> Items from a data source:
━━━━━━━━

-- ==== Sys2Proof/Machine/Operands.lean ====
section
/-! DEFINITION. The operands of orders and records: the class bit, parameter fields, the extent entry and
the descriptor as 8 and 12 bytes (R166, R170, R172). -/

namespace Sys2Proof.Machine

/-- The class of an order: the lowest bit of the class byte (R166). -/
def classOf (b : Byte) : OrderClass := if b.getLsbD 0 then .service else .ordinary

/-- An order kind of the catalogue (R170). -/
def Kind.fetch : Byte := 0x01#8
def Kind.place : Byte := 0x02#8
def Kind.blank : Byte := 0x03#8
def Kind.unload : Byte := 0x10#8
def Kind.startLane : Byte := 0x11#8
def Kind.stopLane : Byte := 0x12#8
def Kind.loadExtents : Byte := 0x20#8
def Kind.showExtents : Byte := 0x21#8
def Kind.markAll : Byte := 0x22#8
def Kind.storeExtents : Byte := 0x23#8
def Kind.flushList : Byte := 0x30#8
def Kind.showList : Byte := 0x31#8
def Kind.loadDescriptors : Byte := 0x40#8
def Kind.showDescriptors : Byte := 0x41#8
def Kind.showFault : Byte := 0x50#8
def Kind.clearFault : Byte := 0x51#8
def Kind.setProfile : Byte := 0x60#8
def Kind.showState : Byte := 0x61#8
def Kind.restart : Byte := 0x62#8

/-- The order kinds of the catalogue (R170). -/
def catalogue : List Byte :=
  [Kind.fetch, Kind.place, Kind.blank, Kind.unload, Kind.startLane, Kind.stopLane, Kind.loadExtents,
   Kind.showExtents, Kind.markAll, Kind.storeExtents, Kind.flushList, Kind.showList,
   Kind.loadDescriptors, Kind.showDescriptors, Kind.showFault, Kind.clearFault, Kind.setProfile,
   Kind.showState, Kind.restart]

/-- The bit `b` as a number. -/
def bit (b : Bool) : Nat := if b then 1 else 0

/-- The number whose bit k is the k-th of `bs`. -/
def bits : List Bool → Nat
  | [] => 0
  | b :: bs => bit b + 2 * bits bs

/-- An extent entry from its 8 bytes; bits that hold no field are ignored (R172). -/
def extentOfBytes (bs : List Byte) : Extent :=
  let attributes := bs.getD 5 0
  let flags := bs.getD 6 0
  { v := (bs.getD 0 0).getLsbD 0
    base := BitVec.ofNat 13 (field bs 1 2)
    limit := BitVec.ofNat 10 (field bs 3 2)
    ro := attributes.getLsbD 0
    sv := attributes.getLsbD 1
    si := attributes.getLsbD 2
    oi := attributes.getLsbD 3
    ds := attributes.getLsbD 4
    wa := attributes.getLsbD 5
    rf := flags.getLsbD 0
    ch := flags.getLsbD 1 }

/-- The 8 bytes of an extent entry; bits that hold no field are 0 (R172). -/
def extentToBytes (e : Extent) : List Byte :=
  toBytes 1 (bit e.v) ++ toBytes 2 e.base.toNat ++ toBytes 2 e.limit.toNat ++
    toBytes 1 (bits [e.ro, e.sv, e.si, e.oi, e.ds, e.wa]) ++ toBytes 1 (bits [e.rf, e.ch]) ++
    toBytes 1 0

/-- The mode byte of a descriptor: 1, 2, 3 are RUN, BAND, RING and any other value NONE (R170). -/
def modeOfByte (b : Byte) : PatternMode :=
  if b = 1#8 then .run else if b = 2#8 then .band else if b = 3#8 then .ring else .none

/-- The mode byte a mode is reported with (R172). -/
def modeToByte : PatternMode → Nat
  | .none => 0
  | .run => 1
  | .band => 2
  | .ring => 3

/-- A descriptor from its 12 bytes (R170). -/
def descriptorOfBytes (bs : List Byte) : Descriptor :=
  { mode := modeOfByte (bs.getD 0 0)
    extent := bs.getD 1 0
    start := BitVec.ofNat 16 (field bs 2 2)
    band := BitVec.ofNat 16 (field bs 4 2)
    stride := BitVec.ofNat 16 (field bs 6 2)
    count := BitVec.ofNat 16 (field bs 8 2)
    link := bs.getD 10 0
    notify := bs.getD 11 0 }

/-- The 12 bytes of a descriptor (R170, R172). -/
def descriptorToBytes (d : Descriptor) : List Byte :=
  toBytes 1 (modeToByte d.mode) ++ toBytes 1 d.extent.toNat ++ toBytes 2 d.start.toNat ++
    toBytes 2 d.band.toNat ++ toBytes 2 d.stride.toNat ++ toBytes 2 d.count.toNat ++
    toBytes 1 d.link.toNat ++ toBytes 1 d.notify.toNat

/-- The link of a descriptor: `some` of 0 to 31, or `none` for the values above (R133). -/
def Descriptor.next (d : Descriptor) : Option Nat :=
  if d.link.toNat < Config.descriptors then some d.link.toNat else none

/-- The parameter lengths that an order kind may have (R170): `need` of the parameters' own count byte for
the two loading orders. An order of either loading kind with fewer than two parameter bytes fails (R166). -/
def loadLengthOk (entry : Nat) (params : List Byte) : Bool :=
  decide (2 ≤ params.length) &&
    decide (params.length = 2 + entry * (params.getD 1 0).toNat)

/-- The parameters of FETCH, PLACE and BLANK as their bytes: extent, first offset, count (R170). -/
def accessParams (extent first count : Nat) : List Byte :=
  toBytes 1 extent ++ toBytes 2 first ++ toBytes 2 count

/-- The action the low two bits of a SET PROFILE byte select: 0 and 3 leave the field, 1 and 2 set it to
the first and second value (R174). -/
def select {α : Type} (b : Byte) (one two old : α) : α :=
  match b.getLsbD 1, b.getLsbD 0 with
  | false, true => one
  | true, false => two
  | _, _ => old

end Sys2Proof.Machine
end

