-- ==== Sys2Proof/Laws/HeadFrames.lean ====
section
/-! SUPPORT. Which groups of state the ends of the head's tasks may change: the next run or the end of an item,
replacement, the mount's records, and an end from outside. -/

namespace Sys2Proof.Machine

open Sys2Proof.Safety

theorem State.continueItem_same (s : State) :
    SameOutside { walking with fault := true } s s.continueItem := by
  unfold State.continueItem
  split
  · exact sameOutside_refl _ _
  · split
    · exact s.endItem_same _ _
    · exact s.formRun_same.mono (by decide)

theorem State.takeUpFailing_same (s : State) :
    SameOutside { walking with fault := true, list := true } s s.takeUpFailing := by
  unfold State.takeUpFailing
  split
  · split
    · exact (s.endItem_same _ _).mono (by decide)
    · split
      · exact sameOutside_refl _ _
      · split
        · exact (s.endItem_same _ _).mono (by decide)
        · rename_i l _
          have allocated : SameOutside { walking with fault := true, list := true } s
              (((s.setList l).mapFront fun it =>
                { it with replacements := it.replacements + 1 }).mapHead fun h =>
                { h with relocations := h.relocations + 1 }) :=
            (SameOutside.trans (t := s.setList l) (by simp [SameOutside])
              ((State.mapFront_same _ _).mono (by decide))).trans
              ((State.mapHead_same _ _).mono (by decide))
          dsimp only
          split
          · exact allocated.trans ((State.startWriteBack_same _).mono (by decide))
          · exact allocated.trans ((State.startRewrite_same _).mono (by decide))
  · exact sameOutside_refl _ _

theorem State.mountSucceeds_same (s : State) :
    SameOutside { drive := true, outbound := true } s s.mountSucceeds := by
  unfold State.mountSucceeds
  split
  · exact sameOutside_refl _ _
  · exact ((s.mapDrive_same _).mono (by decide)).trans ((State.notify_same _ _).mono (by decide))

theorem State.formatRead_same (b : Option Block) (s : State) :
    SameOutside { drive := true, head := true, port := true, outbound := true } s (s.formatRead b) := by
  unfold State.formatRead
  split
  · exact s.mountFails_same _
  · exact ((s.mapDrive_same _).mono (by decide)).trans
      ((State.startControlRead_same _ _).mono (by decide))

theorem State.listRead_same (sectors : Option (List (Nat × Block))) (s : State) :
    SameOutside { drive := true, list := true, head := true, port := true, outbound := true } s
      (s.listRead sectors) := by
  unfold State.listRead
  split
  · exact (s.mountFails_same _).mono (by decide)
  · rename_i l _
    have loaded : SameOutside
        { drive := true, list := true, head := true, port := true, outbound := true } s
        (s.setList l) := by simp [SameOutside]
    dsimp only
    split
    · exact loaded.trans ((State.startControlRead_same _ _).mono (by decide))
    · exact loaded.trans ((State.mountSucceeds_same _).mono (by decide))

theorem State.extentsRead_same (b : Option Block) (s : State) :
    SameOutside { drive := true, extents := true, outbound := true } s (s.extentsRead b) := by
  unfold State.extentsRead
  split
  · rename_i es _
    exact SameOutside.trans (t := s.setExtents es) (by simp [SameOutside])
      ((State.mountSucceeds_same _).mono (by decide))
  · exact (SameOutside.trans (t := s.setExtents _) (by simp [SameOutside])
      ((State.notify_same _ _).mono (by decide))).trans
      ((State.mountSucceeds_same _).mono (by decide))

theorem State.controlReadFails_same (r : ControlRead) (s : State) :
    SameOutside { drive := true, extents := true, list := true, head := true, port := true,
                  outbound := true } s (s.controlReadFails r) := by
  unfold State.controlReadFails
  refine SameOutside.trans (s.clearHead_same.mono (by decide)) ?_
  cases r
  · exact (State.formatRead_same _ _).mono (by decide)
  · exact (State.listRead_same _ _).mono (by decide)
  · exact (State.listRead_same _ _).mono (by decide)
  · exact (State.extentsRead_same _ _).mono (by decide)

theorem State.notifyWriteFailed_same (o : ItemOutcome) (c : WriteCause) (s : State) :
    SameOutside { outbound := true } s (s.notifyWriteFailed o c) := s.notify_same _

/-- Whatever a rule ends the head's task with, profile, descriptors, receiver and wire are as before. -/
theorem State.endTask_same (o : ItemOutcome) (c : WriteCause) (s : State) :
    SameOutside resulting s (s.endTask o c) := by
  unfold State.endTask
  split
  · exact sameOutside_refl _ _
  · split
    · dsimp only
      refine SameOutside.trans ((s.notifyWriteFailed_same o c).mono (by decide)) ?_
      split
      · exact sameOutside_refl _ _
      · split
        · exact (State.endItem_same _ _ _).mono (by decide)
        · exact ((State.mapHead_same _ _).mono (by decide)).trans
            ((State.startRewrite_same _).mono (by decide))
    · exact (s.endItem_same _ _).mono (by decide)
  · exact ((s.mapDrive_same _).mono (by decide)).trans ((State.clearHead_same _).mono (by decide))
  · exact ((s.notifyWriteFailed_same _ _).mono (by decide)).trans
      ((State.clearHead_same _).mono (by decide))
  · exact ((s.notifyWriteFailed_same _ _).mono (by decide)).trans
      ((State.clearHead_same _).mono (by decide))
  · exact (s.controlReadFails_same _).mono (by decide)

theorem State.cutItem_same (s : State) : SameOutside { head := true } s s.cutItem := by
  unfold State.cutItem
  split
  · simp [SameOutside, State.mapHead]
  · exact s.cutHead_same

theorem State.endFromOutside_same (it : WorkItem) (o : ItemOutcome) (s : State) :
    SameOutside { walking with fault := true } s (s.endFromOutside it o) := by
  unfold State.endFromOutside
  have cut : SameOutside { walking with fault := true } s
      (if it.state = .inService then s.cutItem else s) := by
    split
    · exact s.cutItem_same.mono (by decide)
    · exact sameOutside_refl _ _
  exact (cut.trans ((State.finishItem_same _ _ _ _ _).mono (by decide))).trans
    ((State.settle_same _).mono (by decide))

end Sys2Proof.Machine
end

━━━━━━━━

> WHAT YOU HAVE TO DO:
Restate word for word the entries above, starting at the line with "theorem State.controlReadFails_same (r" and ending at the line with "theorem State.endFromOutside_same (it", inclusive, and no others.

> OUTPUT BELOW:
theorem State.controlReadFails_same (r : ControlRead) (s : State) :
    SameOutside { drive := true, extents := true, list := true, head := true, port := true,
                  outbound := true } s (s.controlReadFails r) := by
  unfold State.controlReadFails
  refine SameOutside.trans (s.clearHead_same.mono (by decide)) ?_
  cases r
  · exact (State.formatRead_same _ _).mono (by decide)
  · exact (State.listRead_same _ _).mono (by decide)
  · exact (State.listRead_same _ _).mono (by decide)
  · exact (State.extentsRead_same _ _).mono (by decide)

theorem State.notifyWriteFailed_same (o : ItemOutcome) (c : WriteCause) (s : State) :
    SameOutside { outbound := true } s (s.notifyWriteFailed o c) := s.notify_same _

/-- Whatever a rule ends the head's task with, profile, descriptors, receiver and wire are as before. -/
theorem State.endTask_same (o : ItemOutcome) (c : WriteCause) (s : State) :
    SameOutside resulting s (s.endTask o c) := by
  unfold State.endTask
  split
  · exact sameOutside_refl _ _
  · split
    · dsimp only
      refine SameOutside.trans ((s.notifyWriteFailed_same o c).mono (by decide)) ?_
      split
      · exact sameOutside_refl _ _
      · split
        · exact (State.endItem_same _ _ _).mono (by decide)
        · exact ((State.mapHead_same _ _).mono (by decide)).trans
            ((State.startRewrite_same _).mono (by decide))
    · exact (s.endItem_same _ _).mono (by decide)
  · exact ((s.mapDrive_same _).mono (by decide)).trans ((State.clearHead_same _).mono (by decide))
  · exact ((s.notifyWriteFailed_same _ _).mono (by decide)).trans
      ((State.clearHead_same _).mono (by decide))
  · exact ((s.notifyWriteFailed_same _ _).mono (by decide)).trans
      ((State.clearHead_same _).mono (by decide))
  · exact (s.controlReadFails_same _).mono (by decide)

theorem State.cutItem_same (s : State) : SameOutside { head := true } s s.cutItem := by
  unfold State.cutItem
  split
  · simp [SameOutside, State.mapHead]
  · exact s.cutHead_same

theorem State.endFromOutside_same (it : WorkItem) (o : ItemOutcome) (s : State) :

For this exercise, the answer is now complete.